(PROBLEM DESCRIPTION): Quote the listing below word for word, stopping after the line that contains "namespace Sys2Proof.Machine".

BEGIN

-- ==== Sys2Proof/Machine/Ops.lean ====
section
/-! DEFINITION. The named operations over the registers, the buffer and the control registers: the value
of a register and its canonical form (rules R15 to R18), the byte buffer (rules R9, R21, R53), the end
of a command (rule R226), taking a fault and clearing one (rules R187, R198). -/

namespace Sys2Proof.Machine

/-- What one step of the machine, or one meaning, answers. -/
abbrev Result := Host.Outcome State Fault Refusal

/-! ### Integers and registers (rules R7, R15 to R18) -/

/-- `bitlen(v)`, the number of bits of `v`, with `bitlen(0) = 0` (rule R7). -/
def bitlen (v : Nat) : Nat := if v = 0 then 0 else v.log2 + 1

/-- The value of limbs, least significant first: the sum of `limb[k] * 2^(32*k)` (rule R15). -/
def limbsValue : List Word → Nat
  | [] => 0
  | w :: ws => w.toNat + 2 ^ 32 * limbsValue ws

/-- `mag(R[i])`: the value of the first `len` limbs (rule R15). -/
def BigInt.mag (b : BigInt) : Nat := limbsValue (b.limbs.toList.take b.len)

/-- `val(R[i])` (rule R15). -/
def BigInt.val (b : BigInt) : Int := if b.neg then -(b.mag : Int) else b.mag

/-- A value fits a register: `|v| < 2^(32*LIMB_CAP)` (rules R16, R18). -/
def fits (v : Int) : Bool := v.natAbs < 2 ^ (32 * Config.limbCap)

/-- The register contents that rule R18 writes for `v`. -/
def BigInt.ofInt (v : Int) : BigInt :=
  { neg := v < 0
    len := max 1 ((bitlen v.natAbs + 31) / 32)
    limbs := Vector.ofFn fun k => BitVec.ofNat 32 (v.natAbs / 2 ^ (32 * k.val)) }

/-- Canonical form, clauses (a), (b), (c) of rule R16, with the bounds of `len` of rule R15. -/
def BigInt.canonical (b : BigInt) : Bool :=
  (1 ≤ b.len && b.len ≤ Config.limbCap)
    && (b.len = 1 || b.limbs.toList.getD (b.len - 1) 0 ≠ 0)
    && (b.limbs.toList.drop b.len).all (fun w => w = 0)
    && (b.mag ≠ 0 || !b.neg)

/-- `R[i]`, as held. -/
def State.reg (s : State) (r : RegIdx) : BigInt := s.regs[r.toNat]'r.isLt

/-- `val(R[i])`: what a command reads (rule R9). -/
def State.val (s : State) (r : RegIdx) : Int := (s.reg r).val

/-- Replace the contents of `R[i]`. -/
def State.setReg (s : State) (r : RegIdx) (b : BigInt) : State :=
  { s with regs := s.regs.set r.toNat b r.isLt }

/-- Write several destinations together; the values are already computed (rules R10, R18). -/
def State.writeRegs (s : State) : List (RegIdx × Int) → State
  | [] => s
  | (r, v) :: ws => (s.setReg r (BigInt.ofInt v)).writeRegs ws

/-! ### The end of a command (rules R25, R187, R226) -/

/-- The number of a fault code (rule R188). -/
def FaultCode.code : FaultCode → Byte
  | .illegalCommand => 0x01
  | .unsupportedScheme => 0x02
  | .invalidLength => 0x03
  | .overflow => 0x04
  | .divisorNotPositive => 0x05
  | .modulusInvalid => 0x06
  | .notInvertible => 0x07
  | .negativeScalar => 0x08

/-- A command ends without fault: `DONE <- 1`, `BUSY <- 0` (rules R25, R226). -/
def State.finish (s : State) : State :=
  { s with status := { s.status with busy := false, done := true } }

/-- Fault entry (rule R187): `ERR <- 1`, `ERRCODE <- CODE`, `BUSY <- 0`; nothing else changes, `DONE`
stays as it is and `CMD` keeps the faulting word. -/
def State.faultEntry (s : State) (c : FaultCode) : State :=
  { s with status := { s.status with busy := false, err := true }, errcode := c.code }

/-- Return from a fault (rule R198): `ERR <- 0`, `ERRCODE <- 0`; nothing else changes. -/
def State.clearFault (s : State) : State :=
  { s with status := { s.status with err := false }, errcode := 0 }

/-- `raise Fault(CODE)` (rule R187). -/
def raise (s : State) (c : FaultCode) : Result := .next (s.faultEntry c)

/-- The end of a command that writes registers. It has computed its destination values, or found a
fault. The overflow test comes last and covers all destinations, so a command writes all of them or
nothing (rules R10, R18, R197, R226). -/
def commit (s : State) (r : Except FaultCode (List (RegIdx × Int))) : Result :=
  match r with
  | .error c => raise s c
  | .ok ws =>
    if ws.all (fun w => fits w.2) then .next (s.writeRegs ws).finish
    else raise s .overflow

/-- A command whose point bases are out of range is illegal, before anything else is looked at (rules
R76, R189, R197). The decoder answers so for the word; a meaning applied to such a command says the
same (DESIGN CHOICE, log 9). -/
def whenLegal (s : State) (legal : Bool) (r : Except FaultCode (List (RegIdx × Int))) : Result :=
  if legal then commit s r else raise s .illegalCommand

/-! ### The byte buffer (rules R9, R21, R53) -/

/-- The byte at an index. -/
def Memory.read : Memory → Nat → Byte
  | [], _ => 0
  | (a', b) :: m, a => if a = a' then b else Memory.read m a

/-- Write one byte, keeping the canonical form: indices rise, and a zero byte is not listed. -/
def Memory.write : Memory → Nat → Byte → Memory
  | [], a, b => if b = 0 then [] else [(a, b)]
  | (a', b') :: m, a, b =>
    if a < a' then (if b = 0 then (a', b') :: m else (a, b) :: (a', b') :: m)
    else if a = a' then (if b = 0 then m else (a, b) :: m)
    else (a', b') :: Memory.write m a b

/-- The canonical form: indices strictly rising and below `BUF_BYTES`, no zero byte listed. -/
abbrev Memory.wf (m : Memory) : Prop :=
  m.Pairwise (fun c d => c.1 < d.1) ∧ ∀ c ∈ m, c.1 < Config.bufBytes ∧ c.2 ≠ 0

/-- Write bytes at rising indices. -/
def Memory.writeBytes : Memory → Nat → List Byte → Memory
  | m, _, [] => m
  | m, k, b :: bs => Memory.writeBytes (m.write k b) (k + 1) bs

/-- The bytes at `n` rising indices. -/
def Memory.readBytes (m : Memory) (k n : Nat) : List Byte :=
  (List.range n).map fun i => m.read (k + i)

/-- `MemRead(k, n)`: the bytes `BUF[k] .. BUF[k+n-1]` (rule R9); an index outside 0 to 127 does not exist
(rule R53). -/
def memRead (m : Memory) (k n : Nat) : Except Fault (List Byte) :=
  if k + n ≤ Config.bufBytes then .ok (m.readBytes k n) else .error .bufIndex

/-- `MemWrite(k, n, v)`, the bytes given in index order (rule R9); an index outside 0 to 127 does not
exist (rule R53). -/
def memWrite (m : Memory) (k : Nat) (bs : List Byte) : Except Fault Memory :=
  if k + bs.length ≤ Config.bufBytes then .ok (m.writeBytes k bs) else .error .bufIndex

/-- The value of big-endian bytes: the sum of `b[k] * 256^(n-1-k)` (rules R52, R93). -/
def bytesValue (bs : List Byte) : Nat := bs.foldl (fun acc b => acc * 256 + b.toNat) 0

/-- The length of the minimal big-endian form of a magnitude: `max(1, ceil(bitlen(m) / 8))` (rule R94). -/
def byteLength (m : Nat) : Nat := max 1 ((bitlen m + 7) / 8)

/-- The minimal big-endian form of a magnitude: byte `k` is `floor(m / 256^(n-1-k)) mod 256` (rule R94). -/
def magnitudeBytes (m : Nat) : List Byte :=
  (List.range (byteLength m)).map fun k => BitVec.ofNat 8 (m / 256 ^ (byteLength m - 1 - k))

end Sys2Proof.Machine
end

END

(OUTPUT FOR THIS TASK):
-- ==== Sys2Proof/Machine/Ops.lean ====
section
/-! DEFINITION. The named operations over the registers, the buffer and the control registers: the value
of a register and its canonical form (rules R15 to R18), the byte buffer (rules R9, R21, R53), the end
of a command (rule R226), taking a fault and clearing one (rules R187, R198). -/

namespace Sys2Proof.Machine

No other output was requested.